L’attenzione ai nuovi problemi di sicurezza delle città e alle nuove politiche di sicurezza urbana è, in Italia, assai recente e risale al 1992-1993. Uno dei primi strumenti di integrazione delle politiche di sicurezza è stato il Comitato per l’ordine e la sicurezza pubblica. Questo Comitato, costituito per effetto della legge di riforma della Polizia n. 121 del 1° aprile 1981, è organo ausiliario di consulenza del prefetto, che lo presiede, per l’esercizio delle sue attribuzioni di autorità provinciale di pubblica sicurezza ed era originariamente composto dal questore e dai comandanti provinciali dell’Arma dei Carabinieri e del corpo della Guardia di Finanza. Si trattava in pratica dello strumento attraverso il quale il prefetto avrebbe dovuto coordinare l’attività delle forze nazionali di polizia sul territorio. La stessa legge faceva poi cenno alla possibilità per il prefetto di

“convocare i responsabili delle amministrazioni dello Stato e degli enti locali”, il che

rendeva del tutto evidente la posizione subordinata e marginale degli enti locali nelle politiche di sicurezza.

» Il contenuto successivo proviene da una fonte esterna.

-- ==== Sys2Proof/Machine/Flags.lean ====
section
/-! DEFINITION. The flag functions of R180, R200 and R220 to R224. Exact results are computed on integers and then narrowed. -/

namespace Sys2Proof.Machine

/-- S is bit 15 of a result (R180 `FlagsSZ`). -/
def signOf (r : Word) : Bool := r.getLsbD 15

/-- Z says that a result is 0000h (R180 `FlagsSZ`). -/
def zeroOf (r : Word) : Bool := r == 0#16

/-- `FlagsAdd` (R180, D6, log 10): C is the carry out of bit 15, V the signed overflow of the sum. -/
def flagsAdd (a b : Word) : Vcsz :=
  let r := a + b
  { v := signOf a == signOf b && signOf r != signOf a
    c := decide (65536 ≤ a.toNat + b.toNat)
    s := signOf r
    z := zeroOf r }

/-- `FlagsSub` (R180, D7): C is the borrow, V the signed overflow of the difference. -/
def flagsSub (a b : Word) : Vcsz :=
  let r := a - b
  { v := signOf a != signOf b && signOf r != signOf a
    c := decide (a.toNat < b.toNat)
    s := signOf r
    z := zeroOf r }

/-- `FlagsLogic` (R180, D8, log 10): C and V cleared. -/
def flagsLogic (r : Word) : Vcsz := { v := false, c := false, s := signOf r, z := zeroOf r }

/-- `FlagsMulDiv` (R200, D10, log 10): S and Z of the word written to Rd, C and V cleared. -/
def flagsMulDiv (r : Word) : Vcsz := { v := false, c := false, s := signOf r, z := zeroOf r }

/-- C after a left shift of `a` by `n` from 0 to 15: the last bit shifted out, 0 when n = 0 (R221, D16, log 10). -/
def carryLeft (a : Word) (n : Nat) : Bool := if n = 0 then false else a.getLsbD (16 - n)

/-- C after a right shift of `a` by `n` from 0 to 15: the last bit shifted out, 0 when n = 0 (R223, D16, log 10). -/
def carryRight (a : Word) (n : Nat) : Bool := if n = 0 then false else a.getLsbD (n - 1)

/-- The flags of a shift with result `r` and last bit out `c`: V is 0 (R220, D16, log 10). -/
def flagsShift (r : Word) (c : Bool) : Vcsz := { v := false, c := c, s := signOf r, z := zeroOf r }

/-- The truth value of a jump condition (R240). -/
def condHolds (cc : Cond) (f : Flag) : Bool :=
  match cc with
  | .z => f.z
  | .c => f.c
  | .m => f.s
  | .o => f.v
  | .gt => !(f.z || (f.s ^^ f.v))
  | .ge => !(f.s ^^ f.v)
  | .le => f.z || (f.s ^^ f.v)
  | .lt => f.s ^^ f.v
  | .nz => !f.z
  | .nc => !f.c
  | .nm => !f.s
  | .no => !f.v
  | .hi => !(f.z || f.c)
  | .ls => f.z || f.c
  | .always => true

end Sys2Proof.Machine
end

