-- ==== Sys2Proof/Machine/Jump.lean ====
section
/-! DEFINITION. The fifteen jumps and CALL (45_jump_call.md, R240 to R258). -/

namespace Sys2Proof.Machine

/-- A jump: PC becomes the target if the condition holds, and stays at the next instruction otherwise; nothing else changes (R242). -/
def doJump (cc : Cond) (e : JumpEa) (st : State) : Result :=
  .next (if condHolds cc st.flag then st.withPc (jumpTarget st e) else st)

/-- CALL: the target computed, the address of the next instruction pushed, then the jump (R258, D35). -/
def doCall (e : JumpEa) (st : State) : Result :=
  (st.push st.pc).run st fun st' => .next (st'.withPc (jumpTarget st e))

/-- JZ, Direct (R243). -/
def execJzDir (dsp : Word) (st : State) : Result := doJump .z (.direct dsp) st

/-- JZ, Indexed (R243). -/
def execJzIdx (dsp : Word) (rx : RegNum) (st : State) : Result := doJump .z (.indexed dsp rx) st

/-- JZ, Register Indirect (R243). -/
def execJzInd (rx : RegNum) (st : State) : Result := doJump .z (.indirect rx) st

/-- JC, Direct (R244). -/
def execJcDir (dsp : Word) (st : State) : Result := doJump .c (.direct dsp) st

/-- JC, Indexed (R244). -/
def execJcIdx (dsp : Word) (rx : RegNum) (st : State) : Result := doJump .c (.indexed dsp rx) st

/-- JC, Register Indirect (R244). -/
def execJcInd (rx : RegNum) (st : State) : Result := doJump .c (.indirect rx) st

/-- JM, Direct (R245). -/
def execJmDir (dsp : Word) (st : State) : Result := doJump .m (.direct dsp) st

/-- JM, Indexed (R245). -/
def execJmIdx (dsp : Word) (rx : RegNum) (st : State) : Result := doJump .m (.indexed dsp rx) st

/-- JM, Register Indirect (R245). -/
def execJmInd (rx : RegNum) (st : State) : Result := doJump .m (.indirect rx) st

/-- JO, Direct (R246). -/
def execJoDir (dsp : Word) (st : State) : Result := doJump .o (.direct dsp) st

/-- JO, Indexed (R246). -/
def execJoIdx (dsp : Word) (rx : RegNum) (st : State) : Result := doJump .o (.indexed dsp rx) st

/-- JO, Register Indirect (R246). -/
def execJoInd (rx : RegNum) (st : State) : Result := doJump .o (.indirect rx) st

/-- JGT, Direct (R247). -/
def execJgtDir (dsp : Word) (st : State) : Result := doJump .gt (.direct dsp) st

/-- JGT, Indexed (R247). -/
def execJgtIdx (dsp : Word) (rx : RegNum) (st : State) : Result := doJump .gt (.indexed dsp rx) st

/-- JGT, Register Indirect (R247). -/
def execJgtInd (rx : RegNum) (st : State) : Result := doJump .gt (.indirect rx) st

/-- JGE, Direct (R248). -/
def execJgeDir (dsp : Word) (st : State) : Result := doJump .ge (.direct dsp) st

/-- JGE, Indexed (R248). -/
def execJgeIdx (dsp : Word) (rx : RegNum) (st : State) : Result := doJump .ge (.indexed dsp rx) st

/-- JGE, Register Indirect (R248). -/
def execJgeInd (rx : RegNum) (st : State) : Result := doJump .ge (.indirect rx) st

/-- JLE, Direct (R249). -/
def execJleDir (dsp : Word) (st : State) : Result := doJump .le (.direct dsp) st

/-- JLE, Indexed (R249). -/
def execJleIdx (dsp : Word) (rx : RegNum) (st : State) : Result := doJump .le (.indexed dsp rx) st

/-- JLE, Register Indirect (R249). -/
def execJleInd (rx : RegNum) (st : State) : Result := doJump .le (.indirect rx) st

/-- JLT, Direct (R250). -/
def execJltDir (dsp : Word) (st : State) : Result := doJump .lt (.direct dsp) st

/-- JLT, Indexed (R250). -/
def execJltIdx (dsp : Word) (rx : RegNum) (st : State) : Result := doJump .lt (.indexed dsp rx) st

/-- JLT, Register Indirect (R250). -/
def execJltInd (rx : RegNum) (st : State) : Result := doJump .lt (.indirect rx) st

/-- JNZ, Direct (R251). -/
def execJnzDir (dsp : Word) (st : State) : Result := doJump .nz (.direct dsp) st

/-- JNZ, Indexed (R251). -/
def execJnzIdx (dsp : Word) (rx : RegNum) (st : State) : Result := doJump .nz (.indexed dsp rx) st

/-- JNZ, Register Indirect (R251). -/
def execJnzInd (rx : RegNum) (st : State) : Result := doJump .nz (.indirect rx) st

/-- JNC, Direct (R252). -/
def execJncDir (dsp : Word) (st : State) : Result := doJump .nc (.direct dsp) st

/-- JNC, Indexed (R252). -/
def execJncIdx (dsp : Word) (rx : RegNum) (st : State) : Result := doJump .nc (.indexed dsp rx) st

/-- JNC, Register Indirect (R252). -/
def execJncInd (rx : RegNum) (st : State) : Result := doJump .nc (.indirect rx) st

/-- JNM, Direct (R253). -/
def execJnmDir (dsp : Word) (st : State) : Result := doJump .nm (.direct dsp) st

/-- JNM, Indexed (R253). -/
def execJnmIdx (dsp : Word) (rx : RegNum) (st : State) : Result := doJump .nm (.indexed dsp rx) st

/-- JNM, Register Indirect (R253). -/
def execJnmInd (rx : RegNum) (st : State) : Result := doJump .nm (.indirect rx) st

/-- JNO, Direct (R254). -/
def execJnoDir (dsp : Word) (st : State) : Result := doJump .no (.direct dsp) st

/-- JNO, Indexed (R254). -/
def execJnoIdx (dsp : Word) (rx : RegNum) (st : State) : Result := doJump .no (.indexed dsp rx) st

/-- JNO, Register Indirect (R254). -/
def execJnoInd (rx : RegNum) (st : State) : Result := doJump .no (.indirect rx) st

/-- JHI, Direct (R255). -/
def execJhiDir (dsp : Word) (st : State) : Result := doJump .hi (.direct dsp) st

/-- JHI, Indexed (R255). -/
def execJhiIdx (dsp : Word) (rx : RegNum) (st : State) : Result := doJump .hi (.indexed dsp rx) st

/-- JHI, Register Indirect (R255). -/
def execJhiInd (rx : RegNum) (st : State) : Result := doJump .hi (.indirect rx) st

/-- JLS, Direct (R256). -/
def execJlsDir (dsp : Word) (st : State) : Result := doJump .ls (.direct dsp) st

/-- JLS, Indexed (R256). -/
def execJlsIdx (dsp : Word) (rx : RegNum) (st : State) : Result := doJump .ls (.indexed dsp rx) st

/-- JLS, Register Indirect (R256). -/
def execJlsInd (rx : RegNum) (st : State) : Result := doJump .ls (.indirect rx) st

/-- JMP, Direct (R257). -/
def execJmpDir (dsp : Word) (st : State) : Result := doJump .always (.direct dsp) st

/-- JMP, Indexed (R257). -/
def execJmpIdx (dsp : Word) (rx : RegNum) (st : State) : Result := doJump .always (.indexed dsp rx) st

/-- JMP, Register Indirect (R257). -/
def execJmpInd (rx : RegNum) (st : State) : Result := doJump .always (.indirect rx) st

/-- CALL, Direct (R258). -/
def execCallDir (dsp : Word) (st : State) : Result := doCall (.direct dsp) st

/-- CALL, Indexed (R258). -/
def execCallIdx (dsp : Word) (rx : RegNum) (st : State) : Result := doCall (.indexed dsp rx) st

/-- CALL, Register Indirect (R258). -/
def execCallInd (rx : RegNum) (st : State) : Result := doCall (.indirect rx) st

end Sys2Proof.Machine
end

Le modifiche intervenute nei primi anni ’90 nella domanda di sicurezza da parte dei cittadini, spinge sempre più spesso prefetti e sindaci a consultarsi sulla consistenza dei problemi e sulle misure da adottare, con la conseguenza che in molte città la presenza dei sindaci dei capoluoghi diventa, da sporadica, a regolare. E’ così che il Comitato, oltre che essere il luogo di coordinamento delle forze di polizia, diventa anche il luogo del confronto, se non della concertazione, fra prefetto e sindaco.